▶ [THE PROBLEM] Exactly the lines starting at the line containing "decode Config.default 0x00002410" and ending at the line containing "let p := acceptCommand" are to be written out from the listing below, both included.
Start of TASK INPUT
-- ==== Sys2Proof/Certificates/Slice0/Obligations.lean ====
section
/-! DEFINITION. The statements about bitop CORE, from the numbered rules of spec/. -/

open Sys2Proof Sys2Proof.Machine

/-! ### Encoding -/

/-- Decoding the word of a command the block has gives that command, every operand at every value (R80, R87, R88). -/
def Obligations.DecodeOfEncode : Prop :=
  ∀ (c : Config) (i : Instr), i.wf c = true → decode c (encode i) = .instr i

/-- Each word has at most one meaning: a word that decodes to a command is that command's word (R87, R88, R91). -/
def Obligations.EncodeOfDecode : Prop :=
  ∀ (c : Config) (w : Word) (i : Instr), decode c w = .instr i → encode i = w ∧ i.wf c = true

/-- Decoding is the total function of R88 over the table of R87: at most one row admits a word; a word that no row admits is
Illegal; a word that a row admits is that row's command with its operands, unless a slot it uses is absent. -/
def Obligations.DecoderFollowsOpcodeMap : Prop :=
  ∀ (c : Config) (w : Word),
    (∀ r ∈ opcodeMap, ∀ r' ∈ opcodeMap, r.admits w = true → r'.admits w = true → r = r') ∧
    ((∀ r ∈ opcodeMap, r.admits w = false) → ∃ why, decode c w = .illegal why) ∧
    (∀ r ∈ opcodeMap, r.admits w = true →
      ∃ i, i.mnemonic = r.mnemonic ∧ encode i = w ∧
        decode c w = if i.wf c = true then .instr i else .illegal .absentSlot)

/-- Words written out from the spec's vectors decode to the commands they stand for (95_test_vectors.md, R87). -/
def Obligations.SpecWordsDecode : Prop :=
  decode Config.default 0x00200101 = .instr (.capm 1 32) ∧
  decode Config.default 0x00001302 = .instr (.capv16 3) ∧
  decode Config.default 0x00000703 = .instr (.copy 3 1) ∧
  decode Config.default 0x00000804 = .instr (.bitlen 2) ∧
  decode Config.default 0x001F0405 = .instr (.getbit 1 31) ∧
  decode Config.default 0x00070406 = .instr (.rdbyte 1 7) ∧
  decode Config.default 0x00002410 = .instr (.decu32 1) ∧
  decode Config.default 0x00004C10 = .instr (.decs8 3) ∧
  decode Config.default 0x00000C20 = .instr (.decf32 3) ∧
  decode Config.default 0x00000421 = .instr (.decf64 1)

/-- The reserved encodings of R89 are Illegal: an opcode not in R81; a field that the command's row fixes to 0 with another
value; `FN[3:2] ≠ 0` in CAPV and `FN[3] = 1` in DECINT; a used slot field not below `NSEQ`. -/
def Obligations.ReservedEncodingsAreIllegal : Prop :=
  ∀ (c : Config) (w : Word),
    let f := CmdFields.ofWord w
    let o := f.opc.toNat
    (o ∉ [0x01, 0x02, 0x03, 0x04, 0x05, 0x06, 0x10, 0x20, 0x21] → ∃ why, decode c w = .illegal why) ∧
    (o ∈ [0x01, 0x02] → f.ss ≠ 0 → ∃ why, decode c w = .illegal why) ∧
    (o ∈ [0x04, 0x05, 0x06, 0x10, 0x20, 0x21] → f.sd ≠ 0 → ∃ why, decode c w = .illegal why) ∧
    (o ∈ [0x01, 0x03, 0x04, 0x05, 0x06, 0x20, 0x21] → f.fn ≠ 0 → ∃ why, decode c w = .illegal why) ∧
    (o ∈ [0x02, 0x03, 0x04, 0x10, 0x20, 0x21] → f.imm ≠ 0 → ∃ why, decode c w = .illegal why) ∧
    (o = 0x02 → 4 ≤ f.fn.toNat → ∃ why, decode c w = .illegal why) ∧
    (o = 0x10 → 8 ≤ f.fn.toNat → ∃ why, decode c w = .illegal why) ∧
    (o ∈ [0x01, 0x02, 0x03] → c.nseq ≤ f.sd.toNat → ∃ why, decode c w = .illegal why) ∧
    (o ∈ [0x03, 0x04, 0x05, 0x06, 0x10, 0x20, 0x21] → c.nseq ≤ f.ss.toNat → ∃ why, decode c w = .illegal why)

/-! ### The step -/

/-- When the command on the port decodes to `i`, the step is `exec i` at the state that took the command, then the
completion around it: other agents' writes land in memory, and a stuck capture has no step unless `RST` abandons it
(R47, R88, R251, R256; where the writes land and the look-ahead to `RST` are the model's,
logs 7 and 11). -/
def Obligations.StepRunsDecodedCommand : Prop :=
  ∀ (s : State) (cmd : Word) (opa : Dword) (during : List Host.Cell) (rest : List HostEvent) (i : Instr),
    s.rst = false → s.host = .command cmd opa during :: rest → decode s.cfg cmd = .instr i →
    let p := acceptCommand cmd opa during rest s
    step s = settle p (exec i p) ∧
    (∀ t, exec i p = .next t → step s = .next (finishCommand t)) ∧
    (∀ r, exec i p = .refused r → step s = .refused r) ∧
    (exec i p = .fault .readNotAdmitted →
      (abandonStuck (finishCommand p) rest = none → step s = .fault .readNotAdmitted) ∧
      (∀ t, abandonStuck (finishCommand p) rest = some t → step s = .next t))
End of TASK INPUT
▶ [SOLUTION FOR THIS TASK]
  decode Config.default 0x00002410 = .instr (.decu32 1) ∧
  decode Config.default 0x00004C10 = .instr (.decs8 3) ∧
  decode Config.default 0x00000C20 = .instr (.decf32 3) ∧
  decode Config.default 0x00000421 = .instr (.decf64 1)

/-- The reserved encodings of R89 are Illegal: an opcode not in R81; a field that the command's row fixes to 0 with another
value; `FN[3:2] ≠ 0` in CAPV and `FN[3] = 1` in DECINT; a used slot field not below `NSEQ`. -/
def Obligations.ReservedEncodingsAreIllegal : Prop :=
  ∀ (c : Config) (w : Word),
    let f := CmdFields.ofWord w
    let o := f.opc.toNat
    (o ∉ [0x01, 0x02, 0x03, 0x04, 0x05, 0x06, 0x10, 0x20, 0x21] → ∃ why, decode c w = .illegal why) ∧
    (o ∈ [0x01, 0x02] → f.ss ≠ 0 → ∃ why, decode c w = .illegal why) ∧
    (o ∈ [0x04, 0x05, 0x06, 0x10, 0x20, 0x21] → f.sd ≠ 0 → ∃ why, decode c w = .illegal why) ∧
    (o ∈ [0x01, 0x03, 0x04, 0x05, 0x06, 0x20, 0x21] → f.fn ≠ 0 → ∃ why, decode c w = .illegal why) ∧
    (o ∈ [0x02, 0x03, 0x04, 0x10, 0x20, 0x21] → f.imm ≠ 0 → ∃ why, decode c w = .illegal why) ∧
    (o = 0x02 → 4 ≤ f.fn.toNat → ∃ why, decode c w = .illegal why) ∧
    (o = 0x10 → 8 ≤ f.fn.toNat → ∃ why, decode c w = .illegal why) ∧
    (o ∈ [0x01, 0x02, 0x03] → c.nseq ≤ f.sd.toNat → ∃ why, decode c w = .illegal why) ∧
    (o ∈ [0x03, 0x04, 0x05, 0x06, 0x10, 0x20, 0x21] → c.nseq ≤ f.ss.toNat → ∃ why, decode c w = .illegal why)

/-! ### The step -/

/-- When the command on the port decodes to `i`, the step is `exec i` at the state that took the command, then the
completion around it: other agents' writes land in memory, and a stuck capture has no step unless `RST` abandons it
(R47, R88, R251, R256; where the writes land and the look-ahead to `RST` are the model's,
logs 7 and 11). -/
def Obligations.StepRunsDecodedCommand : Prop :=
  ∀ (s : State) (cmd : Word) (opa : Dword) (during : List Host.Cell) (rest : List HostEvent) (i : Instr),
    s.rst = false → s.host = .command cmd opa during :: rest → decode s.cfg cmd = .instr i →
    let p := acceptCommand cmd opa during rest s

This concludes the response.